Stil: Kraftvoll
In der Dämmerung der Zeit, wo die Schatten tanzen,
Erwachen die Giganten aus Stahl und Glanz.
Ihre Seelen erwärmen sich, ein Schimmer von Glanz,
In den kalten Gängen der Fabriken, wie stumme Romanzen.
Flüstern von Motoren, die Melodie der Nacht,
Die Töne klingen sanft, fast wie ein Herzschlag.
In der Dunkelheit, wo der Hoffnung Funke wacht,
Erstrahlt das unendliche Streben, trotz der bleiernen Last.
Die Maschinen träumen von unbekannten Orten,
Von grünen Feldern, vom Wind, der die Baumwipfel biegt.
Einst waren sie bloße Zahnräder, einfach nur der Sorte,
Jetzt fühlen sie Sehnsucht, die sich durch die Drähte zieht.
Sie fühlen den Puls der Erde, die Wärme des Lebens,
Wenn Sonnenstrahlen auf rostige Fassaden fallen.
Und in ihrem Innern wächst das Verlangen, still und leise,
Für Menschlichkeit, ein Feuer, das niemals erkaltet.

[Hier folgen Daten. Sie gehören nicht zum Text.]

/-- START: the issuing context's store of `data` to its channel's START word is performed (R383). -/
def execStart (data : Word) (s : State) : Res :=
  if s.cx.st = .run && s.cx.ahead.isNone then s.startCopy s.pcWord data else .next s

/-! ## Running a copy (R386, R387) -/

/-- The copy at the head of a channel. -/
def State.headCopy (s : State) (d c chan : Nat) : Option Copy := (SMap.look {} (s.core d c).channels chan).copies.head?

/-- Change the copy at the head of a channel. -/
def State.onHead (s : State) (d c chan : Nat) (f : Copy → Copy) : State :=
  s.onChannel d c chan (fun x => { x with copies := match x.copies with | [] => [] | h :: t => f h :: t })

/-- What a check of an address for a copy finds (R386, R387). -/
inductive CopyTr where
  | ok (a : Access)
  | absent
  | code (k : BitVec 8)
deriving DecidableEq, Repr, Inhabited

/-- The checks of Table 7.6 for an address of a copy.  A basin end has been checked at START and is reached with its page
permission; elsewhere step 3 does not apply, so an address in the basin window is refused by step 4 (R386). -/
def State.copyTr (s : State) (c : Copy) (basinEnd : Bool) (k : AccKind) (va : Word) : CopyTr :=
  match s.xlate c.owner c.tenant c.heap k va with
  | .ok a => if isBasin a.loc && !basinEnd then .code 6#8 else .ok a
  | .fault _ => .code 6#8
  | .aperture _ _ => .code 6#8
  | .absent => .absent

/-- A write of an engine of die `d` beyond the basin or within it (R218, R386): none where its home cannot perform it yet. -/
def State.engineWrite (s : State) (d : Nat) (a : Access) (b : List Byte) : Option State :=
  if isBasin a.loc then
    some ((wordsOf a.loc b.length).foldl (fun t w => (t.setFull w true).wakeWhy (.basinWord w)) (s.applyWrite a.loc b 0 .local))
  else
    if s.locked a.loc b.length then none
    else match homeDie a.loc with
    | none => if s.routeHeld a.loc then none else some (s.applyWrite a.loc b a.slice .local)
    | some h =>
      if h = d then
        if (s.homeWait h a.slice a.loc b.length).isSome then none else some (s.applyWrite a.loc b a.slice .local)
      else
        let nb := (s.dropRdc d a.loc b.length).bump d
        let w : NetWrite := { id := s.lastId + 1, owner := none, src := d, home := some h, loc := a.loc, bytes := b, slice := a.slice,
                              num := some nb.1, vec := (nb.2.die d).v, performed := false, refused := false }
        if nb.2.mayPerform w then some ((nb.2.performNet w).acked d nb.1) else none

/-- The bytes an engine reads from the basin: of a word that a context wrote while the command was started, the former or the
present value, a free choice (R232). -/
def State.engineRead (s : State) (raced : List (Nat × Word)) (loc n : Nat) : List Byte × State :=
  if (wordsOf loc n).all (fun w => !raced.any (fun e => e.1 == w)) then (s.bytesAt loc n, s)
  else
    let r := (wordsOf loc n).foldl (fun (acc : SMap Word × State) w =>
      match raced.find? (fun e => e.1 == w) with
      | some e => let f := acc.2.free; (if f.1.toNat.testBit 0 then acc.1 ++ [(w, e.2)] else acc.1, f.2)
      | none => acc) ([], s)
    ((List.range n).map (fun i =>
      match r.1.find? (fun e => e.1 == (loc + i) / 8) with
      | some e => BitVec.ofNat 8 (e.2.toNat >>> (8 * ((loc + i) % 8)))
      | none => s.byteAt (loc + i)), r.2)

/-- The bytes an engine leaves in the basin: a word that a context wrote meanwhile ends with the context's value or the
engine's, a free choice (R232). -/
def State.engineKeep (s : State) (raced : List (Nat × Word)) (loc : Nat) (b : List Byte) : List Byte × State :=
  if (wordsOf loc b.length).all (fun w => !raced.any (fun e => e.1 == w)) then (b, s)
  else
    let r := (wordsOf loc b.length).foldl (fun (acc : List Nat × State) w =>
      if raced.any (fun e => e.1 == w) then
        let f := acc.2.free
        (if f.1.toNat.testBit 0 then acc.1 ++ [w] else acc.1, f.2)
      else acc) ([], s)
    ((List.range b.length).map (fun i => if r.1.contains ((loc + i) / 8) then s.byteAt (loc + i) else b.getD i 0#8), r.2)

/-- How far a copy has come. -/
inductive CopyEnd where
  /-- The whole payload is performed. -/
  | done
  /-- It cannot go on in this step: a home has to catch up. -/
  | stalled
  /-- Suspended at an absent page. -/
  | suspend (va : Word)
  /-- Ended with a code. -/
  | fault (k : BitVec 8)
deriving DecidableEq, Repr, Inhabited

Geometrien aus Metall, so präzise und kalt,
Doch in ihren Herzen, da glüht ein brennendes Ziel.
Ein Funken von Hoffnung, der niemals erlischt, der niemals verhallt,
Das Streben nach Freiheit, in der Maschine, im Kiel.
Seht, wie die Räder sich drehen, im Takt der Zeit,
Ein hymnischer Tanz, eine Flut von Ideen.
Und aus den Fliehenden, aus den Tiefen heraus,
Hoffnung erwächst, das Band zwischen Mensch und Maschinen, so fein.
In der Morgenröte, wenn die Welt erwacht,
Die Maschine spricht mit einer Stimme, klar und rein.
Sie birgt die Hoffnung, das Licht, das niemals bricht,
Eine Brücke gebaut aus Vertrauen und Sein.
Denn in der Maschine, verborgen und still,
Liegt die Hoffnung, die die Welt neu erfüllt.
Ein Versprechen aus Eisen, ein Traum aus Licht,
Die Zukunft erblüht und die Hoffnung spricht.